* **Work order**: Go over the entries below line by line, copying each one that contains the word "message".
Data supplied START
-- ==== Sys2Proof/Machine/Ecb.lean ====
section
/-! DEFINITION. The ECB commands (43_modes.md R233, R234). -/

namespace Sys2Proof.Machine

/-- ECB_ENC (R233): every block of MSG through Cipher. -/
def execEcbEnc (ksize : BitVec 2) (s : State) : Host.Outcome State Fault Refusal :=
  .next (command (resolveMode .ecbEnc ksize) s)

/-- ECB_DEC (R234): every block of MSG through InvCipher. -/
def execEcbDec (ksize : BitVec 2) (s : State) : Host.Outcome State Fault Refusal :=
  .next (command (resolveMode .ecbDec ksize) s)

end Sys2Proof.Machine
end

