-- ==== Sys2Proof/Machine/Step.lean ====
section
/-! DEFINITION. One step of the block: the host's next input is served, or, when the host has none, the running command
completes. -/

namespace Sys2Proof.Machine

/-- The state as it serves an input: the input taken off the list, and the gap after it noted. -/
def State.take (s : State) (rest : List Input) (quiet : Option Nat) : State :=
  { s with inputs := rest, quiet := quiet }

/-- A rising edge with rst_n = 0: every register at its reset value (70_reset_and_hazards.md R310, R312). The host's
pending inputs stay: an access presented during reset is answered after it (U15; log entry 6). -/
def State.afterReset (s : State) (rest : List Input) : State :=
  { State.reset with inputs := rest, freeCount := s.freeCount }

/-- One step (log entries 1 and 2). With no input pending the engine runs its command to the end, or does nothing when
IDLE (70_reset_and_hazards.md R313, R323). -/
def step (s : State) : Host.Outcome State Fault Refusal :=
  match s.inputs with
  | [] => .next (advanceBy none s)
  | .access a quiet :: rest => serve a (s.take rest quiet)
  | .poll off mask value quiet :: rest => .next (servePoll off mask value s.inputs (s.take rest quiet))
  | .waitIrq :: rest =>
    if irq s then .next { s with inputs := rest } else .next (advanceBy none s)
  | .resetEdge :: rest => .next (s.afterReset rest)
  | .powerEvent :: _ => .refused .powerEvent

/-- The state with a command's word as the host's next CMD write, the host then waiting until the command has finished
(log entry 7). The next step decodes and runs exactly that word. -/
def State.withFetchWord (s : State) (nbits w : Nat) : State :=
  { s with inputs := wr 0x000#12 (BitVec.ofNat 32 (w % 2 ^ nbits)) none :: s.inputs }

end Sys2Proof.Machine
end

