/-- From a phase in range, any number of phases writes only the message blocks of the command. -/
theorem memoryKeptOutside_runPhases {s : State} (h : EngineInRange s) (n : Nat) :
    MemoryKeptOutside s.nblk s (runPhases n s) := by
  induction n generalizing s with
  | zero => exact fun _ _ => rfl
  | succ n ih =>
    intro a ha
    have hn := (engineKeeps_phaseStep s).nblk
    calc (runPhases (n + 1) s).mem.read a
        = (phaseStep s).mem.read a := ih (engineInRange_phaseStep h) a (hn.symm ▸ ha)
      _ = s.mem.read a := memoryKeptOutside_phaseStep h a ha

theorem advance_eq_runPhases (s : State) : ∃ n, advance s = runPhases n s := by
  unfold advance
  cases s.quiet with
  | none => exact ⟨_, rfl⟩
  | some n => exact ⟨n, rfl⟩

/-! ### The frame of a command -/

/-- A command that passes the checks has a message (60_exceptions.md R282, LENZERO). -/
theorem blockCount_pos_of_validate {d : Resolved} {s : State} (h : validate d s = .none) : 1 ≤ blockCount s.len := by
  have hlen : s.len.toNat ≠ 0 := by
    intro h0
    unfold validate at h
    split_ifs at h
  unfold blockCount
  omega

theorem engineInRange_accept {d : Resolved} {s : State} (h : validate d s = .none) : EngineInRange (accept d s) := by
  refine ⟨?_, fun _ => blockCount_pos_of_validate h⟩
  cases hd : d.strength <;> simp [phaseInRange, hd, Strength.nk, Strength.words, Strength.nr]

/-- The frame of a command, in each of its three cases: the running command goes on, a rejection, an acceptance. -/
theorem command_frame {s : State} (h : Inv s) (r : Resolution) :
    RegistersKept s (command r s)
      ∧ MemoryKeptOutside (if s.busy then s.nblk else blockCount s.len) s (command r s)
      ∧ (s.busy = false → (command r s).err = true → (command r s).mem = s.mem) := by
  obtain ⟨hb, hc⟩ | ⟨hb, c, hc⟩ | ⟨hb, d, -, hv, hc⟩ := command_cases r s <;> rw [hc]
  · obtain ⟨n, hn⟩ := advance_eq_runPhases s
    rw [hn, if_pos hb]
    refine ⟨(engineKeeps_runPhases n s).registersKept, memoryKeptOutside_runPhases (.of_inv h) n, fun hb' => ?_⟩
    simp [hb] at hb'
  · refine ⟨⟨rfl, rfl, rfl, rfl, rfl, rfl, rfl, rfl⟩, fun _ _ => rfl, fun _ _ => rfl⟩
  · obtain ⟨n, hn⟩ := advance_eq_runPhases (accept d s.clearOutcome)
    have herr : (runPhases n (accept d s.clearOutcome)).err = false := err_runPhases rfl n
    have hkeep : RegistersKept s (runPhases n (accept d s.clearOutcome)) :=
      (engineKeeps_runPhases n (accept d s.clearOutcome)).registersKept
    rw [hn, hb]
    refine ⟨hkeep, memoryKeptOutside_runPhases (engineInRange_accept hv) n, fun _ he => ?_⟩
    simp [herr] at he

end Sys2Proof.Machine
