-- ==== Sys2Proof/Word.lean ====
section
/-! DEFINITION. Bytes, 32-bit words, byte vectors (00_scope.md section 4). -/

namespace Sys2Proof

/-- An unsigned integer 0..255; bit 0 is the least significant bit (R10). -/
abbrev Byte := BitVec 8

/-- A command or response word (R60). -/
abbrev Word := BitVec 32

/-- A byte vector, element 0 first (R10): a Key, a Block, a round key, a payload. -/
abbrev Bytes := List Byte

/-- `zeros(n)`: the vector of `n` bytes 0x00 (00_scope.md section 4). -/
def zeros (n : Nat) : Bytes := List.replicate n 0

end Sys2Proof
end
Data supplied END
Data supplied START
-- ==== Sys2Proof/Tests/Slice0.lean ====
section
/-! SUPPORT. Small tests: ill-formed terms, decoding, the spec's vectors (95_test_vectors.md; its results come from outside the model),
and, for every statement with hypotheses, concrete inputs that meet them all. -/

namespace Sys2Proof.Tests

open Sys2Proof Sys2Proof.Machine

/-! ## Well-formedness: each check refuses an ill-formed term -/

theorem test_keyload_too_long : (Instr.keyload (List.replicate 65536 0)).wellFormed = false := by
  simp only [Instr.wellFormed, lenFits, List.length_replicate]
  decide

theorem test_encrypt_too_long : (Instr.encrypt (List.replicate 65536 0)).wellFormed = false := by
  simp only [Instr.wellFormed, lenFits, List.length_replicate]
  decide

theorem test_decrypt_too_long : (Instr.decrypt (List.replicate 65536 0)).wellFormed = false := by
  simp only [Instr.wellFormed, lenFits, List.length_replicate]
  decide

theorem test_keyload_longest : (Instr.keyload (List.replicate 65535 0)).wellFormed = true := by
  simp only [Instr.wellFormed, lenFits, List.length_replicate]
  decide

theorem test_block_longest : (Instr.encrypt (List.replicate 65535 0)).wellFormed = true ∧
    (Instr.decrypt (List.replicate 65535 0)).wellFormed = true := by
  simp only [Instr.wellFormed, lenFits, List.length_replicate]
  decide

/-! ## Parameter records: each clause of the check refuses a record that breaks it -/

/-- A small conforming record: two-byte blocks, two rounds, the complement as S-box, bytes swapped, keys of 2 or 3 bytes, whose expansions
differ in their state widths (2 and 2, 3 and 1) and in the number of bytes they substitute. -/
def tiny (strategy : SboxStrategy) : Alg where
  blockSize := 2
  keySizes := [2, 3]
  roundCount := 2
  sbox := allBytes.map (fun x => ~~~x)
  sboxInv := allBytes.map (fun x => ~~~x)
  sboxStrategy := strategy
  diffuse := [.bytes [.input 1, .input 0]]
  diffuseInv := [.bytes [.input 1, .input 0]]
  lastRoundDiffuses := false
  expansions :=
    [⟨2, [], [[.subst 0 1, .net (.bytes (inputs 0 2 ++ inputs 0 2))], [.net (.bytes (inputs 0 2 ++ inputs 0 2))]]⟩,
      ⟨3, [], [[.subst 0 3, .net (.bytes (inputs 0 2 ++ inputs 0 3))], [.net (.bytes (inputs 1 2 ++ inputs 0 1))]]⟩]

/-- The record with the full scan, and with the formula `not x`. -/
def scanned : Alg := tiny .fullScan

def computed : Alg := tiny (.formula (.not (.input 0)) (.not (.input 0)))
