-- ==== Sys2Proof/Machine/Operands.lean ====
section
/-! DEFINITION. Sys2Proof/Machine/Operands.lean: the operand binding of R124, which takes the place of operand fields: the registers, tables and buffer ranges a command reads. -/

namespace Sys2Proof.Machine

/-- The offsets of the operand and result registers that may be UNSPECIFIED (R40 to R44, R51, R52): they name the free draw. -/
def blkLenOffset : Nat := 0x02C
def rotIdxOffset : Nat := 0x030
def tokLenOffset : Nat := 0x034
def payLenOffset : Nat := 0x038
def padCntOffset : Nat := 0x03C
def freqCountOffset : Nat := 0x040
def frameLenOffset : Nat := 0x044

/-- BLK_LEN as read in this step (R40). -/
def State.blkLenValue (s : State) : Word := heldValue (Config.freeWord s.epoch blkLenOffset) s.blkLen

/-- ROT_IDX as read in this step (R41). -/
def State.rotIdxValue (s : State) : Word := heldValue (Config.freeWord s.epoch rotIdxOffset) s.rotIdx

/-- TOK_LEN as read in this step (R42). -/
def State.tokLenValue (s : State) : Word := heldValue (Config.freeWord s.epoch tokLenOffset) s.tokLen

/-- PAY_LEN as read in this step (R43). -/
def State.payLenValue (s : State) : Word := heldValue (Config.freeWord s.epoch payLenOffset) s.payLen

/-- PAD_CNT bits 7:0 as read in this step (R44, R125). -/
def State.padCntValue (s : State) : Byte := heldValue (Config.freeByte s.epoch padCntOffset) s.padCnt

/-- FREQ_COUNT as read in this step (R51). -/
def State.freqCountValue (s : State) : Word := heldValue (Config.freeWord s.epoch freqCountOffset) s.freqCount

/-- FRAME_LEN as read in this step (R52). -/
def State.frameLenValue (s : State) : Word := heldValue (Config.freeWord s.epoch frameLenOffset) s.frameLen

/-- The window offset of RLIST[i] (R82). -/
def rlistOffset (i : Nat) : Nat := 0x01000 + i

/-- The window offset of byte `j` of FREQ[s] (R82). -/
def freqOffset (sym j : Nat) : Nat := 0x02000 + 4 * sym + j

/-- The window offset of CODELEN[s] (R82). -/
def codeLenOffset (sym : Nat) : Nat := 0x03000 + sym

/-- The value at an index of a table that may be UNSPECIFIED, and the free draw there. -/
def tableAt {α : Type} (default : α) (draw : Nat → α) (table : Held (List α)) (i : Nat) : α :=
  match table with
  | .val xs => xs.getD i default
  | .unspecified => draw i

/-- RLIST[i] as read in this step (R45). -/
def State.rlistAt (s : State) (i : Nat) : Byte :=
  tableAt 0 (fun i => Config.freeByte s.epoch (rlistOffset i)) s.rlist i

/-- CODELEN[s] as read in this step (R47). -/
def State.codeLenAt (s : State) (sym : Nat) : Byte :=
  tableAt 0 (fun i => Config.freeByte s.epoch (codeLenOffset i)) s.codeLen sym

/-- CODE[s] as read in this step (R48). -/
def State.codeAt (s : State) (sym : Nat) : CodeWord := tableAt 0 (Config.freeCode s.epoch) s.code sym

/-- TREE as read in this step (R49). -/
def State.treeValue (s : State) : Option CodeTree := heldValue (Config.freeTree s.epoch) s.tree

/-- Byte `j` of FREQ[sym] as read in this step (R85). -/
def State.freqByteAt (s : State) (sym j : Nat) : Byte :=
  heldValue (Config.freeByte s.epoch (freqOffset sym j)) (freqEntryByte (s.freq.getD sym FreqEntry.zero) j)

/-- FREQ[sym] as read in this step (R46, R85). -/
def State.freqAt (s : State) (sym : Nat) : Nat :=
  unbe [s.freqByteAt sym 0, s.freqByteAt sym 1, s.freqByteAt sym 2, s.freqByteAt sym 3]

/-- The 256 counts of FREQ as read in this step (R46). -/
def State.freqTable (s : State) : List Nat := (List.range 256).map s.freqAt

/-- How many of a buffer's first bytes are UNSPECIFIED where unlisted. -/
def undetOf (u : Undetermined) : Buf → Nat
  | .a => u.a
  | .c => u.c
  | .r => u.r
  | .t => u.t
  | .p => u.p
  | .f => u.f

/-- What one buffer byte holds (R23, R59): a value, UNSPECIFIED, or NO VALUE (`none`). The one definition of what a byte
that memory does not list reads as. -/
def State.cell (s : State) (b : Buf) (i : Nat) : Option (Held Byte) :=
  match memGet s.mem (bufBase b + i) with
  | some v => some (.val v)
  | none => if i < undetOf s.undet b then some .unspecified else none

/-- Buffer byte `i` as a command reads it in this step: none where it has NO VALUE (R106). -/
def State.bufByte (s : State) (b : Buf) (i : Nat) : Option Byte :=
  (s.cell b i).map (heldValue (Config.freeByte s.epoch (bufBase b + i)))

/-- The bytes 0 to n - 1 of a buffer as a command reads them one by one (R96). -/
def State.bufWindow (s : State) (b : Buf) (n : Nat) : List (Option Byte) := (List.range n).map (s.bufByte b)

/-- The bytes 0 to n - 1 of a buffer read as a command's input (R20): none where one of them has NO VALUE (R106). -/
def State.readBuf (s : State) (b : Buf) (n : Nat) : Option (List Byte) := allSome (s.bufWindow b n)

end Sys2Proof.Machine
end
Data supplied END
* **Answer to this task**:
/-- From a phase in range, any number of phases writes only the message blocks of the command. -/
/-- A command that passes the checks has a message (60_exceptions.md R282, LENZERO). -/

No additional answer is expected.